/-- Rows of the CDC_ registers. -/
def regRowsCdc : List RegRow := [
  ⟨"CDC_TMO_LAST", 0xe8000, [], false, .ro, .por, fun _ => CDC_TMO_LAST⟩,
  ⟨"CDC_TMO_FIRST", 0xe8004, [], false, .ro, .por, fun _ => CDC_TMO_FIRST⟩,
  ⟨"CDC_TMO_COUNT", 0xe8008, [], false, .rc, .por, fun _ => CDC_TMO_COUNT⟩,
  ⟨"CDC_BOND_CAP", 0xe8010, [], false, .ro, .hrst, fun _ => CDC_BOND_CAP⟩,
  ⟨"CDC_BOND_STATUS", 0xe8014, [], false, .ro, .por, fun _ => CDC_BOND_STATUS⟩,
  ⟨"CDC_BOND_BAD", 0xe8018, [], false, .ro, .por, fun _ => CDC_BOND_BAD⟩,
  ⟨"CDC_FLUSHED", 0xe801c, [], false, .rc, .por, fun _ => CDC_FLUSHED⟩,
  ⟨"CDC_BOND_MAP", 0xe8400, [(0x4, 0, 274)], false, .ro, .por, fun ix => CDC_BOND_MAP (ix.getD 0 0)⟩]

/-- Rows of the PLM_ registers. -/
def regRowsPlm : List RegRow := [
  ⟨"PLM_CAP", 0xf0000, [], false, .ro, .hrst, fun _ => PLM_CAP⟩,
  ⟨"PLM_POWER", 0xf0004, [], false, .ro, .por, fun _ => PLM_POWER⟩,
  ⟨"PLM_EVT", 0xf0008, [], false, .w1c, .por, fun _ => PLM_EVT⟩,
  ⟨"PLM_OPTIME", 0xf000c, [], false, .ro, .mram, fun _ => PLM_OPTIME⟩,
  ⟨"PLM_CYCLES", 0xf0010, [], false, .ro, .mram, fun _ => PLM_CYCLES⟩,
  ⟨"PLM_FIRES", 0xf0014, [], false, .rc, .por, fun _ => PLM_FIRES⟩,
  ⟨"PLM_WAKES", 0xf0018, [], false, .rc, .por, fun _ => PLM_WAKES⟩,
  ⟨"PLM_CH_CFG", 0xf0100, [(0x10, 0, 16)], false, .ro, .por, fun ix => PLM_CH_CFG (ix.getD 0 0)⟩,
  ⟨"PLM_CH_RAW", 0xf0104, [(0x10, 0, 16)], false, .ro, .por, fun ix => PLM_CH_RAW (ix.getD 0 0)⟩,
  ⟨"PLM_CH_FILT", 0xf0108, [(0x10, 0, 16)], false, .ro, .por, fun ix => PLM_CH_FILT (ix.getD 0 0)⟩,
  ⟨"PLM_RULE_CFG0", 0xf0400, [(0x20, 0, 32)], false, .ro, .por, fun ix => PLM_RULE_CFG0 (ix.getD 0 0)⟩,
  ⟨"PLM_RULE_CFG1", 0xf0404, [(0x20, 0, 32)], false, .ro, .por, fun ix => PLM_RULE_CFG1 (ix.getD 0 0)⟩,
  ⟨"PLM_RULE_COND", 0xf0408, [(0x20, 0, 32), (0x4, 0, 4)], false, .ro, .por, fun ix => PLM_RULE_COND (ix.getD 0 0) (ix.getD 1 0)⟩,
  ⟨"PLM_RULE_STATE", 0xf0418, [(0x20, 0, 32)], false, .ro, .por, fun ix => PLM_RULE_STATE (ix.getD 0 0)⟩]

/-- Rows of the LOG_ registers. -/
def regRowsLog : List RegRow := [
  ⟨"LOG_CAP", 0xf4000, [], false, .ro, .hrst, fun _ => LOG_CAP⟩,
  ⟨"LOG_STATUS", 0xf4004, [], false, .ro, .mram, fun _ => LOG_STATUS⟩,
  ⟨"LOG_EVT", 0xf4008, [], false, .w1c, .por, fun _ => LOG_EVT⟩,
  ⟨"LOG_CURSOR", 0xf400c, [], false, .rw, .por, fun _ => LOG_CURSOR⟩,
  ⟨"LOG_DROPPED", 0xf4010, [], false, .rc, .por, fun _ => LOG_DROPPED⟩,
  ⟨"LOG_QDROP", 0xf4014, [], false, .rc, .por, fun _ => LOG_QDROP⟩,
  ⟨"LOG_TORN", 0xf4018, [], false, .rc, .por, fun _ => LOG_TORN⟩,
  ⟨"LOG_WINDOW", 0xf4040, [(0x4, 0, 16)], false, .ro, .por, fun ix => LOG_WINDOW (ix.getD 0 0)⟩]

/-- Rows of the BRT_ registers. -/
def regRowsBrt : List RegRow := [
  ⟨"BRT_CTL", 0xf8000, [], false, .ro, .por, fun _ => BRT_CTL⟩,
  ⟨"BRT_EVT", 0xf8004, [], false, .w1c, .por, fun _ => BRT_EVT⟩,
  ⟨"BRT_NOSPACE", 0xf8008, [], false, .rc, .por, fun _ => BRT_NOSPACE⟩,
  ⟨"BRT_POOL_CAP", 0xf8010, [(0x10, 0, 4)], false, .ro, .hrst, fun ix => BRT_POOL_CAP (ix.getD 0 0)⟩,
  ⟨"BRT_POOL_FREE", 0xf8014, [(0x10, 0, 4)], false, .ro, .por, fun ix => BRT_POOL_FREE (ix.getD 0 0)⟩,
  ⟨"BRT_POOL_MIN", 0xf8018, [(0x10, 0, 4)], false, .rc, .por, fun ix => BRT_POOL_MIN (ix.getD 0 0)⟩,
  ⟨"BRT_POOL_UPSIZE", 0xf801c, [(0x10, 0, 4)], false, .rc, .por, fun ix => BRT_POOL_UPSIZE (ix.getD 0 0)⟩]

┄┄┄┄┄┄

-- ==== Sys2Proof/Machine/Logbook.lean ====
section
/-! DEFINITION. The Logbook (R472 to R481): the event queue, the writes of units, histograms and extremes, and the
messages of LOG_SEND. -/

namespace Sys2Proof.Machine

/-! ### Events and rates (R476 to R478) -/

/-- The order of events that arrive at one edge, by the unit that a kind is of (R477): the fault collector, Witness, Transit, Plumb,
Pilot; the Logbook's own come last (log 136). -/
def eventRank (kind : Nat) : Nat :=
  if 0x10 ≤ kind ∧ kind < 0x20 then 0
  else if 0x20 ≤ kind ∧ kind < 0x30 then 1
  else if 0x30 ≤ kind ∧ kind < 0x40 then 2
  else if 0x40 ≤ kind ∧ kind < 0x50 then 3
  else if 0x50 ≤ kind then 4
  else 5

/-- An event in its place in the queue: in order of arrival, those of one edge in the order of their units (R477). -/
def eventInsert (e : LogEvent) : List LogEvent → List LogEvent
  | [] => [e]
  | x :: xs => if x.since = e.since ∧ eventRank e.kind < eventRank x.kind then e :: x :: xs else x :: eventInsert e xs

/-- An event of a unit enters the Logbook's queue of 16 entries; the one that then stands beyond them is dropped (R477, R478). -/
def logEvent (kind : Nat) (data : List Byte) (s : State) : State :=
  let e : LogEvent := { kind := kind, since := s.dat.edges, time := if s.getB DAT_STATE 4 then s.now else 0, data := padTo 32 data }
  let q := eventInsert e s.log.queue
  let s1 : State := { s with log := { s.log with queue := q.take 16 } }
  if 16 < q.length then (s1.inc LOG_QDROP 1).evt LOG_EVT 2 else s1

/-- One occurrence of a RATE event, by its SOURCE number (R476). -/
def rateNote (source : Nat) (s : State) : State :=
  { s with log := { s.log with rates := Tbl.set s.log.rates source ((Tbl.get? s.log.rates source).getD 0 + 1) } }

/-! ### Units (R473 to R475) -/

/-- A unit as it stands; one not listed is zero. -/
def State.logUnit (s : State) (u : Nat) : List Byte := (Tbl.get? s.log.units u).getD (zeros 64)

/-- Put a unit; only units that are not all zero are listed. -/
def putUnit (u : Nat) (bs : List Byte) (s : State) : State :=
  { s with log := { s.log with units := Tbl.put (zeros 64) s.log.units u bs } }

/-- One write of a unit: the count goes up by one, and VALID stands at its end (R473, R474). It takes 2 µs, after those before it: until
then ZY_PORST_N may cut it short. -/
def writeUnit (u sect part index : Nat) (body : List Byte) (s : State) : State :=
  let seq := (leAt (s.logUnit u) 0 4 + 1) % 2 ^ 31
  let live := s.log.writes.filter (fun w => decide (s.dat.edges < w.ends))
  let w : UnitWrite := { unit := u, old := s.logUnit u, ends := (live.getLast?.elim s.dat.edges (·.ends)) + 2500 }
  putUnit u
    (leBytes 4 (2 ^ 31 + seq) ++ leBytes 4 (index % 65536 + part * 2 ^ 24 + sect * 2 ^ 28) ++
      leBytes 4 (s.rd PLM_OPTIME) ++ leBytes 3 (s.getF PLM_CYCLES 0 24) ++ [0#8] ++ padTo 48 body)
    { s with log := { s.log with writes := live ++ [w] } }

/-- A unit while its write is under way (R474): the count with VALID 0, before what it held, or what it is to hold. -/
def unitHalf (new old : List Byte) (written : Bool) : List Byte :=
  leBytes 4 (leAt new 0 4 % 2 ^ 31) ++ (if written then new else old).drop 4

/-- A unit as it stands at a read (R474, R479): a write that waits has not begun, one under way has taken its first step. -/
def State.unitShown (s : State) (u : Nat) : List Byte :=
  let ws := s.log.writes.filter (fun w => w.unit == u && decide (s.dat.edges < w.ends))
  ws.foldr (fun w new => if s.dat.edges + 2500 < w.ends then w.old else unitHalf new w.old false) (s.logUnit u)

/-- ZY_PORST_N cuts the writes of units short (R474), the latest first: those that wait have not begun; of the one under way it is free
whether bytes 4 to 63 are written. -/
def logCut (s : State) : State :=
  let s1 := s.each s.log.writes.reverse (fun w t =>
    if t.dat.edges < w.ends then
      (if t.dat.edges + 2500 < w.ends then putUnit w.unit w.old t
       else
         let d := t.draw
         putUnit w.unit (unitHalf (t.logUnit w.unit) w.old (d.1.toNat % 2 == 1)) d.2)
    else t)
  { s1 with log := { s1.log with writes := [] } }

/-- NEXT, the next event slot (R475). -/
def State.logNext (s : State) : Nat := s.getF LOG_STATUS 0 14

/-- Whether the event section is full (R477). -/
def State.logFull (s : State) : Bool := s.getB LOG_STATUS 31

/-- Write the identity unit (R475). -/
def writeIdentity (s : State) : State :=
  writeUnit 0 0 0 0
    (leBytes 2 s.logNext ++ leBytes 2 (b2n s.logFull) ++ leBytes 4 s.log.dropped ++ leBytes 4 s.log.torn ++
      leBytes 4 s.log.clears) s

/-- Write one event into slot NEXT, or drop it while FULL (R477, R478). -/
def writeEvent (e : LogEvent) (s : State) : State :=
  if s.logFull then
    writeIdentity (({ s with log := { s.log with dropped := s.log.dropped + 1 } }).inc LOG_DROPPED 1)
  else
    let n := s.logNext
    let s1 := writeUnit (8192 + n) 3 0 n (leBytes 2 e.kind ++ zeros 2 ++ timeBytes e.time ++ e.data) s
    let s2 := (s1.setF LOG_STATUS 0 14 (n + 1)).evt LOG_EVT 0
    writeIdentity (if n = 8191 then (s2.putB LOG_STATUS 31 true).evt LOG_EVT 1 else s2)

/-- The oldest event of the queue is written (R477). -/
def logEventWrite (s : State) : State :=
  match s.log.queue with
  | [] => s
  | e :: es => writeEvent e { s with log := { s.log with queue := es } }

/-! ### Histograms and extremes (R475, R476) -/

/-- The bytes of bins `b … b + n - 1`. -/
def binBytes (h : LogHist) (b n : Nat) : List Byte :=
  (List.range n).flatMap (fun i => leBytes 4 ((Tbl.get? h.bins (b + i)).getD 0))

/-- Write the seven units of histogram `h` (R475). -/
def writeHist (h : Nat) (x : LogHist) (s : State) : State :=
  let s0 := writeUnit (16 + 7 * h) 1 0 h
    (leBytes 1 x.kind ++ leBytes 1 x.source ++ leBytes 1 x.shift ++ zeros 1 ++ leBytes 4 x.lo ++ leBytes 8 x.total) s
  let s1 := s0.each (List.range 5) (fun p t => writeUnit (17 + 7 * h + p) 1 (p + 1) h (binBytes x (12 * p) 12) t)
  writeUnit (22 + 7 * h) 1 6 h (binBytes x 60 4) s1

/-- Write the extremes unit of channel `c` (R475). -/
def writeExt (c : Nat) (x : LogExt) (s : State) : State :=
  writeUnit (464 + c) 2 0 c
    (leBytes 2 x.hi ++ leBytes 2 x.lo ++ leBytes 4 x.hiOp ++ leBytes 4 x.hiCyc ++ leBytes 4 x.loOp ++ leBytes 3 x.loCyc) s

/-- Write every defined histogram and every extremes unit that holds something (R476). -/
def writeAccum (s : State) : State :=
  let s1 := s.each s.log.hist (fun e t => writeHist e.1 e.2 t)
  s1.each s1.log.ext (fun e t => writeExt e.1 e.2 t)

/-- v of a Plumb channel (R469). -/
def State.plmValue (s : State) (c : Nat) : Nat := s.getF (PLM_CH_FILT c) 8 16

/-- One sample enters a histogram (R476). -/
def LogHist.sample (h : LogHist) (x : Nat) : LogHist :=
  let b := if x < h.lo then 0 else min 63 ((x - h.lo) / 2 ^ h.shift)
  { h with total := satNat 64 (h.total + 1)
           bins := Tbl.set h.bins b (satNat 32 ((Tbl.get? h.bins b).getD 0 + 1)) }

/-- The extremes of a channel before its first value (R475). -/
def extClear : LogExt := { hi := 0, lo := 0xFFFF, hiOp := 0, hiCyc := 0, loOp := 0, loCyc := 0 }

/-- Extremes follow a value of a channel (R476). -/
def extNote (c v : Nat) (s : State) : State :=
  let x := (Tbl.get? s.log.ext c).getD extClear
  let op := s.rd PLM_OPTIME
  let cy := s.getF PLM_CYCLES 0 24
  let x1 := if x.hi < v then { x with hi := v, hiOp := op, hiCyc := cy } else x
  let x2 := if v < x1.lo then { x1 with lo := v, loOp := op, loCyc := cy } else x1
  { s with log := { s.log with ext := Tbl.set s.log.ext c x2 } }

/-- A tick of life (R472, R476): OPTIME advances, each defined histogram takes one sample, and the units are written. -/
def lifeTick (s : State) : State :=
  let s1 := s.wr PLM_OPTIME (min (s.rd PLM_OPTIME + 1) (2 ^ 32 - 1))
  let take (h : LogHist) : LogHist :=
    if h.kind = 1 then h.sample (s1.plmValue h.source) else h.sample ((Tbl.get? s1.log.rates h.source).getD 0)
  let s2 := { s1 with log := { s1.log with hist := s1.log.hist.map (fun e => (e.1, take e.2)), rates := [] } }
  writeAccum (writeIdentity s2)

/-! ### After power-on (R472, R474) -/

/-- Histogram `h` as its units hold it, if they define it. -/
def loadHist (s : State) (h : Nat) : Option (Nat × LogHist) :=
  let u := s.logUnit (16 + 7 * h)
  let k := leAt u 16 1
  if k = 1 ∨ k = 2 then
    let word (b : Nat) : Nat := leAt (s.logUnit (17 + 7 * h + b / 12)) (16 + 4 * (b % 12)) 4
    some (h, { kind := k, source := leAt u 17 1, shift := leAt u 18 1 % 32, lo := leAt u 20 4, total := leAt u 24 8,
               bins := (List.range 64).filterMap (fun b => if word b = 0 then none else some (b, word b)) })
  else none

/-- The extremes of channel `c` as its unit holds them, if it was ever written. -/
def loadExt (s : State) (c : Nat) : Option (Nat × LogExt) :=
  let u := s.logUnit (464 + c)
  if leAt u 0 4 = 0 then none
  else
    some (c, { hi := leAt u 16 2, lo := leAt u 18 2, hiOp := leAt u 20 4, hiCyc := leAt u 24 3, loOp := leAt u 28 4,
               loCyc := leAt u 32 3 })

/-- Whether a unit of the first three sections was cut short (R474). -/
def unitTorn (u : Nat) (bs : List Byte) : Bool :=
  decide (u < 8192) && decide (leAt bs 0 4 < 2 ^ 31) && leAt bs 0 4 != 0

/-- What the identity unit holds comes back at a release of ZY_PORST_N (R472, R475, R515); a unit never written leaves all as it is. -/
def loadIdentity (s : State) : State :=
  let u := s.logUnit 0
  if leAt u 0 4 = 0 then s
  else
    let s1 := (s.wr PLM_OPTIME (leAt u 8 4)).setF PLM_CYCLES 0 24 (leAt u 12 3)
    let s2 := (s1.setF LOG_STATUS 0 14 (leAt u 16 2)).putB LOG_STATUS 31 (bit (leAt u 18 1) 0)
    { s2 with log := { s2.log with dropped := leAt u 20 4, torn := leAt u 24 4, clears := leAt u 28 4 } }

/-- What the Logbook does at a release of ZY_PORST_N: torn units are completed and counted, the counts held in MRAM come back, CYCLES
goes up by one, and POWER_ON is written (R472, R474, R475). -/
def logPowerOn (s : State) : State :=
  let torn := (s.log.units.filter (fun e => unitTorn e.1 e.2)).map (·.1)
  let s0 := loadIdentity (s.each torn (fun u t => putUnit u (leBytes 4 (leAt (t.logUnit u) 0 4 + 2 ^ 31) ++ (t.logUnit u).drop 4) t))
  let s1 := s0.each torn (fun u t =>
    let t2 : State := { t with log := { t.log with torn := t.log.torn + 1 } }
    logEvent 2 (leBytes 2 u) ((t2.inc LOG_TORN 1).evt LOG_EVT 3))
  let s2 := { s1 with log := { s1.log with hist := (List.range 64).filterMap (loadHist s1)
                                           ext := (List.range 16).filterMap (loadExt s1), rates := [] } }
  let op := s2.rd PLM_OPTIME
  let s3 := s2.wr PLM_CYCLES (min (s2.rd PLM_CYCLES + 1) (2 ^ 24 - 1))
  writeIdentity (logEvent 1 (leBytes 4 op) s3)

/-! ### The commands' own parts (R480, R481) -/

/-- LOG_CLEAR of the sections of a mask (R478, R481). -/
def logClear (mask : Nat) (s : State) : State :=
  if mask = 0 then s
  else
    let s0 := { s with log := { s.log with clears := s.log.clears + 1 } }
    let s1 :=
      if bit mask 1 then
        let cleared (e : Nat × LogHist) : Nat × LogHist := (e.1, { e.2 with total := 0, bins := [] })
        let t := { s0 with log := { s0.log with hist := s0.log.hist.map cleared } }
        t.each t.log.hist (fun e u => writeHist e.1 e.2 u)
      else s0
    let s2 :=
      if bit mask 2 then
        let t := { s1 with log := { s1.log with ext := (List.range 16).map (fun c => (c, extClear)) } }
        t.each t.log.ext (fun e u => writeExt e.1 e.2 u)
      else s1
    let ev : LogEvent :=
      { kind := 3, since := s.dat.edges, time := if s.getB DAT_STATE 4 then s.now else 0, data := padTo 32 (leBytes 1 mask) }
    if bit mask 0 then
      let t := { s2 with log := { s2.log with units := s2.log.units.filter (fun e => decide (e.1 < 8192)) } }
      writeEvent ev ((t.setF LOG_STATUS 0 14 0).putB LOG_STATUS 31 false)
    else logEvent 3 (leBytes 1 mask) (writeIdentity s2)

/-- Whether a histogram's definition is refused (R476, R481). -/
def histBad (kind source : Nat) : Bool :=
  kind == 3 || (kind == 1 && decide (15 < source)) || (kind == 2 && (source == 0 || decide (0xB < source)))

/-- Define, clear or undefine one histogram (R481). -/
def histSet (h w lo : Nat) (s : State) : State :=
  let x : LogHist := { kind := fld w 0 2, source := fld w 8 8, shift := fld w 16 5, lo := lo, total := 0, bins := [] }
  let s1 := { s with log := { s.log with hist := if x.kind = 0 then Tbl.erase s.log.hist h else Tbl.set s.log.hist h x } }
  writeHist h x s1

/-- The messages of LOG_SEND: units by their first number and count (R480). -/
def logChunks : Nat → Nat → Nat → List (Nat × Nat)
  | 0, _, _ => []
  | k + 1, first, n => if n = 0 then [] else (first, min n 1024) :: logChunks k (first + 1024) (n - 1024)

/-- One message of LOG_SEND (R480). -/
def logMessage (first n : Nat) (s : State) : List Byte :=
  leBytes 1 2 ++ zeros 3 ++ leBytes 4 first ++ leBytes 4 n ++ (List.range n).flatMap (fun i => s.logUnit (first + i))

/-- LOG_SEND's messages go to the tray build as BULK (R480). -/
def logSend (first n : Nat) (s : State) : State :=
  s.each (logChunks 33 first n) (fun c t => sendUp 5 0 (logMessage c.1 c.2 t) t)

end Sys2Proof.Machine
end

┄┄┄┄┄┄

> [Your instructions] Starting at the line above that contains "def binBytes (h", repeat each line exactly up to and including the line that contains "(leBytes 1 x.kind", and stop there.

> [Task response]
def binBytes (h : LogHist) (b n : Nat) : List Byte :=
  (List.range n).flatMap (fun i => leBytes 4 ((Tbl.get? h.bins (b + i)).getD 0))

/-- Write the seven units of histogram `h` (R475). -/
def writeHist (h : Nat) (x : LogHist) (s : State) : State :=
  let s0 := writeUnit (16 + 7 * h) 1 0 h
    (leBytes 1 x.kind ++ leBytes 1 x.source ++ leBytes 1 x.shift ++ zeros 1 ++ leBytes 4 x.lo ++ leBytes 8 x.total) s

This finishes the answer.